Im still using famvir in a sort of cyclic way, every so often i stop to see if my immune system can hold infections back on its own. I seem to last about 4 weeks max and then need antivirals. I am finding famvir does turn things around quickly. I think this is due to being on av's long term and have a much lower viral load, so it doesnt take me too long for avs to have an effect. Im hoping with time immunovir increase my nk numbers and function as well as increased neutrophils, that my immune system can keep these infections at bay and i will not be as reliant of av's and abx.

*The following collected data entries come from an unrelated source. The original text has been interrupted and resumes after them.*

-- ==== Sys2Proof/Machine/EvFabric.lean ====
section
/-!
DEFINITION. The events of the causal fabric: packets, responses, watermarks and probes (R236 to R245), replays and link failures,
and the removal and return of a die (R357 to R365).
-/

namespace Sys2Proof.Machine

/-! ## Headers (R237) -/

/-- The 256 bits of a header: kind, whether it is numbered, the channel and its ends, and what the operation adds. -/
def headerOf (info : BitVec 48) (pa : Nat) (kind : BitVec 8) (seq : BitVec 12) (numbered response : Bool) (dst src : Nat) (gen : BitVec 4)
    (stamp : Clock) : BitVec 256 :=
  info ++ BitVec.ofNat 48 pa ++ kind ++ seq ++ BitVec.ofBool numbered ++ BitVec.ofBool response ++ BitVec.ofNat 3 dst
    ++ BitVec.ofNat 3 src ++ gen ++ BitVec.ofNat 128 (clkNat stamp)

/-- A number for each kind of request and its bytes. -/
def PacketOp.kind : PacketOp → Nat × Nat
  | .store bs _ => (0, bs.length)
  | .load n _ => (1, n)
  | .atomic op n _ _ sc => (2 + op + (if sc then 16 else 0), n)

/-- The header flit of a request packet on a channel. -/
def Packet.header (p : Packet) (src dst : Nat) : BitVec 256 :=
  headerOf (Config.packetInfo p.op.kind.1 p.op.kind.2 (p.tag.getD 0)) p.pa (Config.packetKind p.op.kind.1) p.seq p.num.isSome false
    dst src p.gen p.stamp

/-- The header flit of a response to an access of an address. -/
def Response.header (r : Response) (src dst pa : Nat) : BitVec 256 :=
  headerOf (Config.packetInfo 40 8 r.tag) pa (Config.packetKind 40) r.seq false true dst src r.gen r.clk

/-! ## Delivery and service (R90, R94, R237 to R240) -/

/-- A generation that is neither the current one of a die nor the one before it: what carries it is discarded (R359). -/
def State.staleGen (s : State) (dst : Nat) (g : BitVec 4) : Bool := g ≠ (s.die dst).gen && g ≠ (s.die dst).gen - 1

/-- The way of a request of another die through the caches of its home. -/
def remotePath (alloc : Bool) : Path := { l1 := none, alloc := if alloc then some .l2 else none, host := false }

namespace M

variable {s0 : State}

/-- A link between two dies carries flits: both are in operation and the direction is not retraining. -/
def needLink (src dst : Nat) : M s0 PUnit := do
  let s ← st
  need (src ≠ dst && decide (src < 8) && decide (dst < 8) && s.alive src && s.alive dst && !(s.chan src dst).retraining)

/-- Answer a request: the response carries the home die's clock at service. -/
def respond (src dst : Nat) (p : Packet) (v : Option Word) (poison : Bool) : M s0 PUnit := do
  match p.tag with
  | none => pure ⟨⟩
  | some t => do
    let f := (← st).die dst
    modChan dst src (Channel.answer · { gen := f.gen, seq := 0, hart := p.hart, tag := t, value := v, poison := poison, clk := f.clock })
    push (.responseReceive dst src)

/-- A scalar load of another die has been served: its hart watches the line from then on (R111). -/
def watchFrom (p : Packet) : M s0 PUnit :=
  modOther p.hart fun h => match h.wait with
    | .response r => if p.tag = some r.tag && r.load then { h with watch := some (p.pa / 64), watchHit := false } else h
    | _ => h

/-- Perform a delivered packet at its home. -/
def serve (src dst : Nat) (p : Packet) : M s0 PUnit := do
  let num := p.num.map fun n => (src, n)
  match p.op with
  | .store bs alloc => performStore p.pa bs (remotePath alloc) p.ww (some p.hart) num
  | .load n alloc => do
    match ← readHome p.pa n (remotePath alloc) p.ww with
    | some bs => do
      watchFrom p
      respond src dst p (some (BitVec.ofNat 64 (ofBytes bs))) false
    | none => respond src dst p none true
  | .atomic op n v cmp sc => do
    match ← atomicHome p.pa op n v.toNat cmp.toNat (remotePath (regionOf p.pa != .device)) p.ww (some p.hart) num with
    | some old => do
      noteSc sc (clkMerge p.stamp ((← st).die dst).clock)
      respond src dst p (some (BitVec.ofNat 64 old)) false
    | none => respond src dst p none true

/-- A numbered packet is delivered: its number is covered, and the die clock learns its stamp (R239, R240). -/
def noteDelivered (src dst : Nat) (p : Packet) : M s0 PUnit := do
  learnAt dst p.stamp
  match p.num with
  | some n => modDie dst fun d => { d with covered := clkPut d.covered src (maxClk (clkAt d.covered src) n) }
  | none => pure ⟨⟩

end M

/-- PACKET_DELIVERY: the packet at the head of a channel is delivered once its stamp is covered; the stamp merges into the die clock and
the packet performs (R240). Otherwise what is missing is asked for, and the packets behind it arrive as the holding buffers take them (R243). A
flit that has been accepted before is discarded (R245). -/
def execPacketDelivery (src dst : Nat) (s : State) : Host.Outcome State Fault Refusal :=
  exec1 s (do
    M.needLink src dst
    let c := s.chan src dst
    match c.reqs with
    | [] => M.stall
    | p :: rest =>
      if c.held = 0 && c.accepted p.seq then M.modChan src dst fun c => { c with reqs := rest }
      else do
        M.acknowledge src dst
        if s.staleGen dst p.gen then M.modChan src dst (Channel.deliver · p)
        else match s.uncovered dst p.stamp (fun i => i == src) with
          | j :: _ => do
            M.modChan src dst Channel.takeIn
            if j = dst then M.push .tailExamination else M.pushCoverage dst j
            M.push (.packetDelivery src dst)
          | [] => do
            M.modChan src dst (Channel.deliver · p)
            M.noteDelivered src dst p
            M.serve src dst p)

/-- RESPONSE_RECEIVE: a response completes the access its hart waits for; an error response traps with cause 0x10, poison with 0x0E
(R239, R338, R359). -/
def execResponseReceive (src dst : Nat) (s : State) : Host.Outcome State Fault Refusal :=
  exec1 s (do
    M.need (s.alive dst)
    match (s.chan src dst).resps with
    | [] => M.stall
    | q :: rest => do
      M.modChan src dst fun c => { c with resps := rest }
      M.acknowledge src dst
      if s.staleGen dst q.gen then M.done
      match s.hartOf q.hart with
      | none => pure ⟨⟩
      | some h =>
        match h.wait with
        | .response r => do
          if r.tag ≠ q.tag then M.done
          M.focus q.hart
          M.modHart fun h => { h with wait := .none }
          match q.value with
          | some v => do
            M.mergeClk q.clk
            M.setReg r.d (loadValue r.n r.signed v.toNat)
            M.advance
          | none => do
            if q.poison then
              M.notePoison r.va r.pa true
              M.trap 0x0E r.va
            else M.trap 0x10 r.va
        | _ => pure ⟨⟩)

/-! ## Watermarks and probes (R241) -/

/-- Put a watermark on a channel: every write numbered so far has been sent ahead of it. -/
def M.sendMark {s0 : State} (src dst : Nat) : M s0 PUnit := do
  let s ← M.st
  let w : Watermark :=
    { w := clkAt (s.die src).clock src, echo := clkAt (s.die src).covered dst, gen := (s.die src).gen }
  M.modChan src dst fun c => { c with marks := c.marks ++ [w] }

/-- WATERMARK_SEND (R241). -/
def execWatermarkSend (src dst : Nat) (s : State) : Host.Outcome State Fault Refusal :=
  exec1 s (do
    M.needLink src dst
    M.sendMark src dst)

/-- The largest number that a watermark covers: the numbers below the first write still undelivered on its channel. -/
def coveredBy (reqs : List Packet) (w : BitVec 16) : BitVec 16 :=
  match reqs.find? fun p => p.num.any fun n => geClk w n with
  | some p => p.num.getD 0 - 1
  | none => w

/-- WATERMARK_RECEIVE: coverage and echo rise (R241, R242). A watermark of a generation that is neither the current one nor the one before
is discarded (R359). -/
def execWatermarkReceive (src dst : Nat) (s : State) : Host.Outcome State Fault Refusal :=
  exec1 s (do
    M.needLink src dst
    let c := s.chan src dst
    match c.marks with
    | [] => M.stall
    | w :: rest => do
      M.modChan src dst fun c => { c with marks := rest }
      M.acknowledge src dst
      if !s.staleGen dst w.gen then
        let n := coveredBy c.reqs w.w
        M.modDie dst fun d => { d with
          covered := clkPut d.covered src (maxClk (clkAt d.covered src) n),
          echo := clkPut d.echo src (maxClk (clkAt d.echo src) w.echo) })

Im still functioning ok and holding down a job, my aim to to also be able to do some exercise consistently as well. Although sleep has improved compared to a few years ago, its still not perfect, it seems to be one of those cfs symptoms that persist.

Time will tell how things pan out.
 

Sparrowhawk

Senior Member
Messages
514
Location
West Coast USA
@heapsreal so glad to hear you've made this progress, especially sleep seems to be so key in healing so if you are getting improvements there, after such stuggles, then you've got to be happy with that!

Interesting how at this point famvir seems to help and help quickly -- I agree your interpretation of that makes sense that you have a lowered total viral load, but also perhaps your own immune system is better enough that it only needs a little help as opposed to the big guns from before.
 

Dan_USAAZ

Senior Member
Messages
174
Location
Phoenix, AZ
If we look at what cholesterol is used for its to make hormones and cells etc etc so its possible that an increase in cholesterol might be away to help make more hormones and or repair cells etc im sure there is other uses of cholesterol. I think the cholesterol could be a secondary effect of valcyte ie the body doesnt have to repair cells as much so doesnt require as much cholesterol??? Just an educated guess though.

This thread is a little old, but I wanted to add my experience with Valcyte and cholesterol. If I am understanding posts in this thread, it appears some people have reported a lowering of cholesterol while on Valcyte, followed by an increase after discontinuing.

My cholesterol has never tested over 165 and usually sits in the range of 120 – 160 for the last 30 years. I was on Valcyte for 3 years and came off in February (2017). I had my cholesterol checked this last week and it jumped to 207. Not sure what is going on here, but maybe there is a relationship.

My testosterone and estradiol also jumped up as well. If I understand correctly, cholesterol is a precursor to many hormones including these two. I wonder if the jump in cholesterol resulted in the increase in these hormones. Also, excess testosterone could be getting converted to estradiol.

Has anyone learned any more about a possible relationship between Valcyte and cholesterol?